→ **AIM OF THE EXERCISE**:
Look below for the line that contains "(∀ s : State, s.rst = none → s.seq = .sSample", then copy it and each following line exactly, through and including the line that contains "sckOut := .low, seq := .sCsHigh".

→ **GIVEN RECORDS**:
- Opening Delimiter -

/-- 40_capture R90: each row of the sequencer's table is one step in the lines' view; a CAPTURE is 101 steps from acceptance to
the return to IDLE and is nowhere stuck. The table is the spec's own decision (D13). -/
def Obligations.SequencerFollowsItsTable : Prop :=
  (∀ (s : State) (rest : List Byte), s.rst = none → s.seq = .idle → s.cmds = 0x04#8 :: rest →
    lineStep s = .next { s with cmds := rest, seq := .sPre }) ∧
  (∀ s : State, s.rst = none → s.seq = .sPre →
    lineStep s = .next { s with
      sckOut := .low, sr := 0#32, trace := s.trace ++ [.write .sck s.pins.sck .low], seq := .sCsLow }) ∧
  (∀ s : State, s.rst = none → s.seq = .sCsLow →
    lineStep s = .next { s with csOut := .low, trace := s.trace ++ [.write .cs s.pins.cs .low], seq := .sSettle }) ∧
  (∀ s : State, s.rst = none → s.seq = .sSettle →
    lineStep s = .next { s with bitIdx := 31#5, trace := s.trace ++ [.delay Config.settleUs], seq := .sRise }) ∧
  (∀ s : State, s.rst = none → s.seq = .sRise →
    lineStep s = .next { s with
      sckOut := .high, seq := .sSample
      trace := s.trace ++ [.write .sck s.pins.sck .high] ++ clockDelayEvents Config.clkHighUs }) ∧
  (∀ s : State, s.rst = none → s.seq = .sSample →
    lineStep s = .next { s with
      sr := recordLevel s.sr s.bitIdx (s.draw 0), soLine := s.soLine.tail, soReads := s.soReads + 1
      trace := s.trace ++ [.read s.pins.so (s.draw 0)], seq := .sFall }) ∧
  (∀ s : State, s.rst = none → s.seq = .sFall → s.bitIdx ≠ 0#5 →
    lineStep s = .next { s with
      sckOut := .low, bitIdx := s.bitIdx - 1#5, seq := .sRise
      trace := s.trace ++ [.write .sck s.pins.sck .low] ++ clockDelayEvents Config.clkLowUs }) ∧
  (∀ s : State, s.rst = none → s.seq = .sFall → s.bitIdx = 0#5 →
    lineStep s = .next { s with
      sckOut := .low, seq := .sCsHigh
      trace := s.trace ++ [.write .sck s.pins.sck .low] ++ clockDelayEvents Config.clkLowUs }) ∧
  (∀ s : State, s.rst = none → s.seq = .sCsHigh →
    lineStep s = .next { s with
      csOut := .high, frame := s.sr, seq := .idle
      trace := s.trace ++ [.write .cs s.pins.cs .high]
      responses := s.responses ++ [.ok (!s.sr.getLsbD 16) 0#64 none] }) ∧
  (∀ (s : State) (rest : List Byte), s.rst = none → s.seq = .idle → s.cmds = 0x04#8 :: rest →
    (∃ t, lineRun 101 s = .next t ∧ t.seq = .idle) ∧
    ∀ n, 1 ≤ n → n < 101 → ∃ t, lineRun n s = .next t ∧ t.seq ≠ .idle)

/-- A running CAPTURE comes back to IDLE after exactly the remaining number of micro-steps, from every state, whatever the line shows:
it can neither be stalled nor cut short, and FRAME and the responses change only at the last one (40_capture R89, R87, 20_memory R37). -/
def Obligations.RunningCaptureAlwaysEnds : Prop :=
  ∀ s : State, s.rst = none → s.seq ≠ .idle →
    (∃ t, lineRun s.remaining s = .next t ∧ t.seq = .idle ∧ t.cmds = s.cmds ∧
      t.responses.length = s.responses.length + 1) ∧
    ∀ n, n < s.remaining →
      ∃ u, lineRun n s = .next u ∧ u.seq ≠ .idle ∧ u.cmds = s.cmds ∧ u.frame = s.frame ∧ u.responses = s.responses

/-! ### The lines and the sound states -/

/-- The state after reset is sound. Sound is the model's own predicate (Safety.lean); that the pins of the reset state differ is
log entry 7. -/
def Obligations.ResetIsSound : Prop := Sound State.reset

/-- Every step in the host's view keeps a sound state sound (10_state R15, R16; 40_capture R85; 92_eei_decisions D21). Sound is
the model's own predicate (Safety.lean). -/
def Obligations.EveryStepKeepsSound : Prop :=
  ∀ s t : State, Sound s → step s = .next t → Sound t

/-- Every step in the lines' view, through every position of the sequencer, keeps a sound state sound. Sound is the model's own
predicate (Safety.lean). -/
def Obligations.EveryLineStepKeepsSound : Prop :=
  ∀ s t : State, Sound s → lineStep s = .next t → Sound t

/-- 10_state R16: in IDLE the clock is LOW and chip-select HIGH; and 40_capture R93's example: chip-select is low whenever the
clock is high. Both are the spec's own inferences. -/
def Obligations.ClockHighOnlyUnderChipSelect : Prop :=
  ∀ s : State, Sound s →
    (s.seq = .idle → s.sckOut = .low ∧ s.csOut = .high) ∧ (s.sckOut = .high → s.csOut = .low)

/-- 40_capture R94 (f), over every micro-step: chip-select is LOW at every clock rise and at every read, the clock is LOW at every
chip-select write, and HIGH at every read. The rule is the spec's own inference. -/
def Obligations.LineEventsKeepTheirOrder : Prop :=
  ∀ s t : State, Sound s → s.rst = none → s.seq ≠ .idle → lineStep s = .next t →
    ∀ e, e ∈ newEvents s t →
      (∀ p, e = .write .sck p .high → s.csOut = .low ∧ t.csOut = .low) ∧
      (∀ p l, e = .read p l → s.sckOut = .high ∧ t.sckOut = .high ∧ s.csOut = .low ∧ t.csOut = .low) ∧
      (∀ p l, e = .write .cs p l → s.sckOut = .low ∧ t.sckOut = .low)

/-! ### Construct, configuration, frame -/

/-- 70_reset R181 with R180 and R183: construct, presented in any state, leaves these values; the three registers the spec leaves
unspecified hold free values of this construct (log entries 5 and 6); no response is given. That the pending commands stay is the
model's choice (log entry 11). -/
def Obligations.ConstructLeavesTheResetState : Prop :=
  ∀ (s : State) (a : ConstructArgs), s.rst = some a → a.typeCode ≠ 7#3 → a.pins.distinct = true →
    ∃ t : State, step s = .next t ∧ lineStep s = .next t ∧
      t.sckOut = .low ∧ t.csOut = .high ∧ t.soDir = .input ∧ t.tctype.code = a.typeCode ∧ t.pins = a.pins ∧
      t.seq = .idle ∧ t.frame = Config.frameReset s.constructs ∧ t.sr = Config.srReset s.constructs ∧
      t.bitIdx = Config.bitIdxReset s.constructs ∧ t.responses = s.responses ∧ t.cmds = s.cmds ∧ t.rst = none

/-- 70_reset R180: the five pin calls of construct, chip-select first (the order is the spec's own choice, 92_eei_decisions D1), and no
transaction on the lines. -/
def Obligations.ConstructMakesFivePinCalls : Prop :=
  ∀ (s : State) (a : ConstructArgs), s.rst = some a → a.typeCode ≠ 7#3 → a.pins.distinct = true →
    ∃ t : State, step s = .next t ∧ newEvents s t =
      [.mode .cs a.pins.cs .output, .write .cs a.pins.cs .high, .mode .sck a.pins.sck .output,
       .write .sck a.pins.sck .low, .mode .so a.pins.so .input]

- Closing Delimiter -

→ **THE ANSWER**:
  (∀ s : State, s.rst = none → s.seq = .sSample →
    lineStep s = .next { s with
      sr := recordLevel s.sr s.bitIdx (s.draw 0), soLine := s.soLine.tail, soReads := s.soReads + 1
      trace := s.trace ++ [.read s.pins.so (s.draw 0)], seq := .sFall }) ∧
  (∀ s : State, s.rst = none → s.seq = .sFall → s.bitIdx ≠ 0#5 →
    lineStep s = .next { s with
      sckOut := .low, bitIdx := s.bitIdx - 1#5, seq := .sRise
      trace := s.trace ++ [.write .sck s.pins.sck .low] ++ clockDelayEvents Config.clkLowUs }) ∧
  (∀ s : State, s.rst = none → s.seq = .sFall → s.bitIdx = 0#5 →
    lineStep s = .next { s with
      sckOut := .low, seq := .sCsHigh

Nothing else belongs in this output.